theorem witness_LateTargetNeverMatches :
    State.reset.alarm.almTgt ≤ ({ State.reset.alarm with rtcCnt := 86400 }).rtcCnt ∧
      86400 + 100 < 2 ^ State.reset.params.cntW := by decide

/-- The first clause one second before the target, the second at it. -/
theorem witness_ArmedAlarmFiresAtTarget :
    State.reset.alarm.almEn = true ∧ State.reset.alarm.rtcCnt < State.reset.alarm.almTgt ∧
      State.reset.alarm.rtcCnt + 86399 < State.reset.alarm.almTgt ∧
      State.reset.alarm.almTgt ≤ State.reset.alarm.rtcCnt + 86400 ∧ 86400 < 2 ^ State.reset.params.cntW := by decide

theorem witness_ServicedSchedulerFollowsTheWeek :
    (withAlarm weekAlarm).params.alarmMatchOnArm = true ∧
      (∀ i < 7, (readTable (withAlarm weekAlarm).alarm.table i).toNat < 86400) ∧
      (withAlarm weekAlarm).alarm.rtcCnt + 604800 + 2 * 86400 < 2 ^ (withAlarm weekAlarm).params.cntW ∧
      (withAlarm weekAlarm).params.cntW ≤ 32 ∧
      nextSat (exec .ainit (withAlarm weekAlarm)) (fun t => t.fault.isNone) = true := by decide

/-- The same at a midnight, Tuesday's: the first service there gives nothing, though `eventAt` has a rollover. -/
theorem witness_ServicedSchedulerFollowsTheWeek_midnight :
    (withAlarm { weekAlarm with rtcCnt := 86400 }).alarm.rtcCnt % 86400 = 0 ∧
      (withAlarm { weekAlarm with rtcCnt := 86400 }).params.alarmMatchOnArm = true ∧
      (∀ i < 7, (readTable (withAlarm { weekAlarm with rtcCnt := 86400 }).alarm.table i).toNat < 86400) ∧
      (withAlarm { weekAlarm with rtcCnt := 86400 }).alarm.rtcCnt + 604800 + 2 * 86400 < 2 ^ 32 ∧
      eventAt weekAlarm 86400 = .rollover ∧
      nextSat (exec .ainit (withAlarm { weekAlarm with rtcCnt := 86400 }))
        (fun t => t.fault.isNone && watchAlarm 1 t == some [.none]) = true := by decide

/-- A sunrise to arm, the overflow of V-OV2, and the bad cell of V-CR1. -/
theorem witness_ResetBootsTheBlock :
    (∀ i < 7, (readCell weekAlarm.cell i).toNat ≤ 1439) ∧ State.reset.params.cellUnitS = 60 ∧
      nextSat (exec .reset (withAlarm weekAlarm)) (fun t => t.alarm.almTgt == 18000) = true ∧
      nextSat (exec .reset (withAlarm { State.reset.alarm with rtcCnt := 4294944000 })) (fun t => t.fault.isSome) = true ∧
      1439 < (readCell (#v[0, 0, 0, 0, 1440, 0, 0] : Vector (BitVec 16) 7) 4).toNat ∧
      ∀ j < 4, (readCell (#v[0, 0, 0, 0, 1440, 0, 0] : Vector (BitVec 16) 7) j).toNat ≤ 1439 := by
  decide

theorem witness_RetainedStateWriters :
    nextSat (exec .sec State.reset) (fun t => t.alarm.rtcCnt != 0) = true ∧
      nextSat (exec (.aset 0 60) State.reset) (fun t => readCell t.alarm.cell 0 != 0) = true := by decide

theorem witness_HalvesShareNoState :
    State.reset.params = (withAlarm weekAlarm).params ∧
      nextSat (exec (.tick 1) State.reset) (fun _ => true) = true ∧
      nextSat (exec (.tick 1) (withAlarm weekAlarm)) (fun _ => true) = true ∧
      nextSat (exec .ainit (withLink lastLink)) (fun _ => true) = true := by decide

end Sys2Proof.Tests
end

/-!
PROOFS. The decoder and the opcode table (`spec/30_encoding.md` rules R74 to R77): what the decoder accepts is exactly the
encoding of a well-formed operation, and exactly the words of the table's rows.
-/

namespace Sys2Proof.Laws

/-! ## A descriptor is its four fields (R74) -/

theorem eq_of_fields_eq {d e : Descriptor} (hop : opField d = opField e) (hrsv : rsvField d = rsvField e)
    (ha : aField d = aField e) (hb : bField d = bField e) : d = e := by
  have concat_fields (x : Descriptor) :
      (opField x ++ rsvField x ++ aField x ++ bField x : BitVec (8 + 8 + 16 + 32)) = x := by
    simp only [opField, rsvField, aField, bField, BitVec.extractLsb'_append_extractLsb'_eq_extractLsb']
    simp
  rw [← concat_fields d, ← concat_fields e, hop, hrsv, ha, hb]

theorem encode_eq_iff (i : Instr) (d : Descriptor) :
    encode i = d ↔ rsvField d = 0 ∧ opcode i = opField d ∧ operandA i = aField d ∧ operandB i = bField d := by
  obtain ⟨hop, hrsv, ha, hb⟩ := encodingFields_of_encode i
  constructor
  · rintro rfl
    exact ⟨hrsv, hop.symm, ha.symm, hb.symm⟩
  · rintro ⟨hrsv', hop', ha', hb'⟩
    exact eq_of_fields_eq (hop.trans hop') (hrsv.trans hrsv'.symm) (ha.trans ha') (hb.trans hb')

theorem extractLsb'_and_not (d m : Descriptor) {start len : Nat} (h : start + len ≤ 64) :
    (d &&& ~~~m).extractLsb' start len = d.extractLsb' start len &&& ~~~m.extractLsb' start len := by
  ext i hi
  simp [show start + i < 64 by omega]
━━━━━━
ACTIVITY ::
Search the records for the string "tick" and return every line in which it occurs.

YOUR RESPONSE ::
      nextSat (exec (.tick 1) State.reset) (fun _ => true) = true ∧
      nextSat (exec (.tick 1) (withAlarm weekAlarm)) (fun _ => true) = true ∧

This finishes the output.